Dataset excerpts
*** Begin section ***

/-- `BIT 6,(IX+d)` (R363). -/
def execZBit_6_atIXd (d : Byte) (s : State) : Host.Outcome State Fault Refusal :=
  .next (runZBit (cyc .ddcb 0x76 s) 6 (.mem (.idx .ix d)) s)

/-- `BIT 7,(IX+d)` (R363). -/
def execZBit_7_atIXd (d : Byte) (s : State) : Host.Outcome State Fault Refusal :=
  .next (runZBit (cyc .ddcb 0x7E s) 7 (.mem (.idx .ix d)) s)

/-- `RES 0,(IX+d)` (R365). -/
def execZRes_0_atIXd (d : Byte) (s : State) : Host.Outcome State Fault Refusal :=
  .next (runZRes (cyc .ddcb 0x86 s) 0 (.mem (.idx .ix d)) s)

/-- `RES 1,(IX+d)` (R365). -/
def execZRes_1_atIXd (d : Byte) (s : State) : Host.Outcome State Fault Refusal :=
  .next (runZRes (cyc .ddcb 0x8E s) 1 (.mem (.idx .ix d)) s)

/-- `RES 2,(IX+d)` (R365). -/
def execZRes_2_atIXd (d : Byte) (s : State) : Host.Outcome State Fault Refusal :=
  .next (runZRes (cyc .ddcb 0x96 s) 2 (.mem (.idx .ix d)) s)

/-- `RES 3,(IX+d)` (R365). -/
def execZRes_3_atIXd (d : Byte) (s : State) : Host.Outcome State Fault Refusal :=
  .next (runZRes (cyc .ddcb 0x9E s) 3 (.mem (.idx .ix d)) s)

/-- `RES 4,(IX+d)` (R365). -/
def execZRes_4_atIXd (d : Byte) (s : State) : Host.Outcome State Fault Refusal :=
  .next (runZRes (cyc .ddcb 0xA6 s) 4 (.mem (.idx .ix d)) s)

/-- `RES 5,(IX+d)` (R365). -/
def execZRes_5_atIXd (d : Byte) (s : State) : Host.Outcome State Fault Refusal :=
  .next (runZRes (cyc .ddcb 0xAE s) 5 (.mem (.idx .ix d)) s)

/-- `RES 6,(IX+d)` (R365). -/
def execZRes_6_atIXd (d : Byte) (s : State) : Host.Outcome State Fault Refusal :=
  .next (runZRes (cyc .ddcb 0xB6 s) 6 (.mem (.idx .ix d)) s)

/-- `RES 7,(IX+d)` (R365). -/
def execZRes_7_atIXd (d : Byte) (s : State) : Host.Outcome State Fault Refusal :=
  .next (runZRes (cyc .ddcb 0xBE s) 7 (.mem (.idx .ix d)) s)

/-- `SET 0,(IX+d)` (R364). -/
def execZSet_0_atIXd (d : Byte) (s : State) : Host.Outcome State Fault Refusal :=
  .next (runZSet (cyc .ddcb 0xC6 s) 0 (.mem (.idx .ix d)) s)

/-- `SET 1,(IX+d)` (R364). -/
def execZSet_1_atIXd (d : Byte) (s : State) : Host.Outcome State Fault Refusal :=
  .next (runZSet (cyc .ddcb 0xCE s) 1 (.mem (.idx .ix d)) s)

/-- `SET 2,(IX+d)` (R364). -/
def execZSet_2_atIXd (d : Byte) (s : State) : Host.Outcome State Fault Refusal :=
  .next (runZSet (cyc .ddcb 0xD6 s) 2 (.mem (.idx .ix d)) s)

/-- `SET 3,(IX+d)` (R364). -/
def execZSet_3_atIXd (d : Byte) (s : State) : Host.Outcome State Fault Refusal :=
  .next (runZSet (cyc .ddcb 0xDE s) 3 (.mem (.idx .ix d)) s)

/-- `SET 4,(IX+d)` (R364). -/
def execZSet_4_atIXd (d : Byte) (s : State) : Host.Outcome State Fault Refusal :=
  .next (runZSet (cyc .ddcb 0xE6 s) 4 (.mem (.idx .ix d)) s)

/-- `SET 5,(IX+d)` (R364). -/
def execZSet_5_atIXd (d : Byte) (s : State) : Host.Outcome State Fault Refusal :=
  .next (runZSet (cyc .ddcb 0xEE s) 5 (.mem (.idx .ix d)) s)

/-- `SET 6,(IX+d)` (R364). -/
def execZSet_6_atIXd (d : Byte) (s : State) : Host.Outcome State Fault Refusal :=
  .next (runZSet (cyc .ddcb 0xF6 s) 6 (.mem (.idx .ix d)) s)

/-- `SET 7,(IX+d)` (R364). -/
def execZSet_7_atIXd (d : Byte) (s : State) : Host.Outcome State Fault Refusal :=
  .next (runZSet (cyc .ddcb 0xFE s) 7 (.mem (.idx .ix d)) s)

/-- `BIT 0,(IY+d)` (R363). -/
def execZBit_0_atIYd (d : Byte) (s : State) : Host.Outcome State Fault Refusal :=
  .next (runZBit (cyc .fdcb 0x46 s) 0 (.mem (.idx .iy d)) s)

/-- `BIT 1,(IY+d)` (R363). -/
def execZBit_1_atIYd (d : Byte) (s : State) : Host.Outcome State Fault Refusal :=
  .next (runZBit (cyc .fdcb 0x4E s) 1 (.mem (.idx .iy d)) s)

/-- `BIT 2,(IY+d)` (R363). -/
def execZBit_2_atIYd (d : Byte) (s : State) : Host.Outcome State Fault Refusal :=
  .next (runZBit (cyc .fdcb 0x56 s) 2 (.mem (.idx .iy d)) s)

/-- `BIT 3,(IY+d)` (R363). -/
def execZBit_3_atIYd (d : Byte) (s : State) : Host.Outcome State Fault Refusal :=
  .next (runZBit (cyc .fdcb 0x5E s) 3 (.mem (.idx .iy d)) s)

/-- `BIT 4,(IY+d)` (R363). -/
def execZBit_4_atIYd (d : Byte) (s : State) : Host.Outcome State Fault Refusal :=
  .next (runZBit (cyc .fdcb 0x66 s) 4 (.mem (.idx .iy d)) s)

/-- `BIT 5,(IY+d)` (R363). -/
def execZBit_5_atIYd (d : Byte) (s : State) : Host.Outcome State Fault Refusal :=
  .next (runZBit (cyc .fdcb 0x6E s) 5 (.mem (.idx .iy d)) s)

/-- `BIT 6,(IY+d)` (R363). -/
def execZBit_6_atIYd (d : Byte) (s : State) : Host.Outcome State Fault Refusal :=
  .next (runZBit (cyc .fdcb 0x76 s) 6 (.mem (.idx .iy d)) s)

*** End section ***

Copy the data above in its entirety, exactly as given.

Solved problem:
/-- `BIT 6,(IX+d)` (R363). -/
def execZBit_6_atIXd (d : Byte) (s : State) : Host.Outcome State Fault Refusal :=
  .next (runZBit (cyc .ddcb 0x76 s) 6 (.mem (.idx .ix d)) s)

/-- `BIT 7,(IX+d)` (R363). -/
def execZBit_7_atIXd (d : Byte) (s : State) : Host.Outcome State Fault Refusal :=
  .next (runZBit (cyc .ddcb 0x7E s) 7 (.mem (.idx .ix d)) s)

/-- `RES 0,(IX+d)` (R365). -/
def execZRes_0_atIXd (d : Byte) (s : State) : Host.Outcome State Fault Refusal :=
  .next (runZRes (cyc .ddcb 0x86 s) 0 (.mem (.idx .ix d)) s)

/-- `RES 1,(IX+d)` (R365). -/
def execZRes_1_atIXd (d : Byte) (s : State) : Host.Outcome State Fault Refusal :=
  .next (runZRes (cyc .ddcb 0x8E s) 1 (.mem (.idx .ix d)) s)

/-- `RES 2,(IX+d)` (R365). -/
def execZRes_2_atIXd (d : Byte) (s : State) : Host.Outcome State Fault Refusal :=
  .next (runZRes (cyc .ddcb 0x96 s) 2 (.mem (.idx .ix d)) s)

/-- `RES 3,(IX+d)` (R365). -/
def execZRes_3_atIXd (d : Byte) (s : State) : Host.Outcome State Fault Refusal :=
  .next (runZRes (cyc .ddcb 0x9E s) 3 (.mem (.idx .ix d)) s)

/-- `RES 4,(IX+d)` (R365). -/
def execZRes_4_atIXd (d : Byte) (s : State) : Host.Outcome State Fault Refusal :=
  .next (runZRes (cyc .ddcb 0xA6 s) 4 (.mem (.idx .ix d)) s)

/-- `RES 5,(IX+d)` (R365). -/
def execZRes_5_atIXd (d : Byte) (s : State) : Host.Outcome State Fault Refusal :=
  .next (runZRes (cyc .ddcb 0xAE s) 5 (.mem (.idx .ix d)) s)

/-- `RES 6,(IX+d)` (R365). -/
def execZRes_6_atIXd (d : Byte) (s : State) : Host.Outcome State Fault Refusal :=
  .next (runZRes (cyc .ddcb 0xB6 s) 6 (.mem (.idx .ix d)) s)

/-- `RES 7,(IX+d)` (R365). -/
def execZRes_7_atIXd (d : Byte) (s : State) : Host.Outcome State Fault Refusal :=
  .next (runZRes (cyc .ddcb 0xBE s) 7 (.mem (.idx .ix d)) s)

/-- `SET 0,(IX+d)` (R364). -/
def execZSet_0_atIXd (d : Byte) (s : State) : Host.Outcome State Fault Refusal :=
  .next (runZSet (cyc .ddcb 0xC6 s) 0 (.mem (.idx .ix d)) s)

/-- `SET 1,(IX+d)` (R364). -/
def execZSet_1_atIXd (d : Byte) (s : State) : Host.Outcome State Fault Refusal :=
  .next (runZSet (cyc .ddcb 0xCE s) 1 (.mem (.idx .ix d)) s)

/-- `SET 2,(IX+d)` (R364). -/
def execZSet_2_atIXd (d : Byte) (s : State) : Host.Outcome State Fault Refusal :=
  .next (runZSet (cyc .ddcb 0xD6 s) 2 (.mem (.idx .ix d)) s)

/-- `SET 3,(IX+d)` (R364). -/
def execZSet_3_atIXd (d : Byte) (s : State) : Host.Outcome State Fault Refusal :=
  .next (runZSet (cyc .ddcb 0xDE s) 3 (.mem (.idx .ix d)) s)

/-- `SET 4,(IX+d)` (R364). -/
def execZSet_4_atIXd (d : Byte) (s : State) : Host.Outcome State Fault Refusal :=
  .next (runZSet (cyc .ddcb 0xE6 s) 4 (.mem (.idx .ix d)) s)

/-- `SET 5,(IX+d)` (R364). -/
def execZSet_5_atIXd (d : Byte) (s : State) : Host.Outcome State Fault Refusal :=
  .next (runZSet (cyc .ddcb 0xEE s) 5 (.mem (.idx .ix d)) s)

/-- `SET 6,(IX+d)` (R364). -/
def execZSet_6_atIXd (d : Byte) (s : State) : Host.Outcome State Fault Refusal :=
  .next (runZSet (cyc .ddcb 0xF6 s) 6 (.mem (.idx .ix d)) s)

/-- `SET 7,(IX+d)` (R364). -/
def execZSet_7_atIXd (d : Byte) (s : State) : Host.Outcome State Fault Refusal :=
  .next (runZSet (cyc .ddcb 0xFE s) 7 (.mem (.idx .ix d)) s)

/-- `BIT 0,(IY+d)` (R363). -/
def execZBit_0_atIYd (d : Byte) (s : State) : Host.Outcome State Fault Refusal :=
  .next (runZBit (cyc .fdcb 0x46 s) 0 (.mem (.idx .iy d)) s)

/-- `BIT 1,(IY+d)` (R363). -/
def execZBit_1_atIYd (d : Byte) (s : State) : Host.Outcome State Fault Refusal :=
  .next (runZBit (cyc .fdcb 0x4E s) 1 (.mem (.idx .iy d)) s)

/-- `BIT 2,(IY+d)` (R363). -/
def execZBit_2_atIYd (d : Byte) (s : State) : Host.Outcome State Fault Refusal :=
  .next (runZBit (cyc .fdcb 0x56 s) 2 (.mem (.idx .iy d)) s)

/-- `BIT 3,(IY+d)` (R363). -/
def execZBit_3_atIYd (d : Byte) (s : State) : Host.Outcome State Fault Refusal :=
  .next (runZBit (cyc .fdcb 0x5E s) 3 (.mem (.idx .iy d)) s)

/-- `BIT 4,(IY+d)` (R363). -/
def execZBit_4_atIYd (d : Byte) (s : State) : Host.Outcome State Fault Refusal :=
  .next (runZBit (cyc .fdcb 0x66 s) 4 (.mem (.idx .iy d)) s)

/-- `BIT 5,(IY+d)` (R363). -/
def execZBit_5_atIYd (d : Byte) (s : State) : Host.Outcome State Fault Refusal :=
  .next (runZBit (cyc .fdcb 0x6E s) 5 (.mem (.idx .iy d)) s)

/-- `BIT 6,(IY+d)` (R363). -/
def execZBit_6_atIYd (d : Byte) (s : State) : Host.Outcome State Fault Refusal :=
  .next (runZBit (cyc .fdcb 0x76 s) 6 (.mem (.idx .iy d)) s)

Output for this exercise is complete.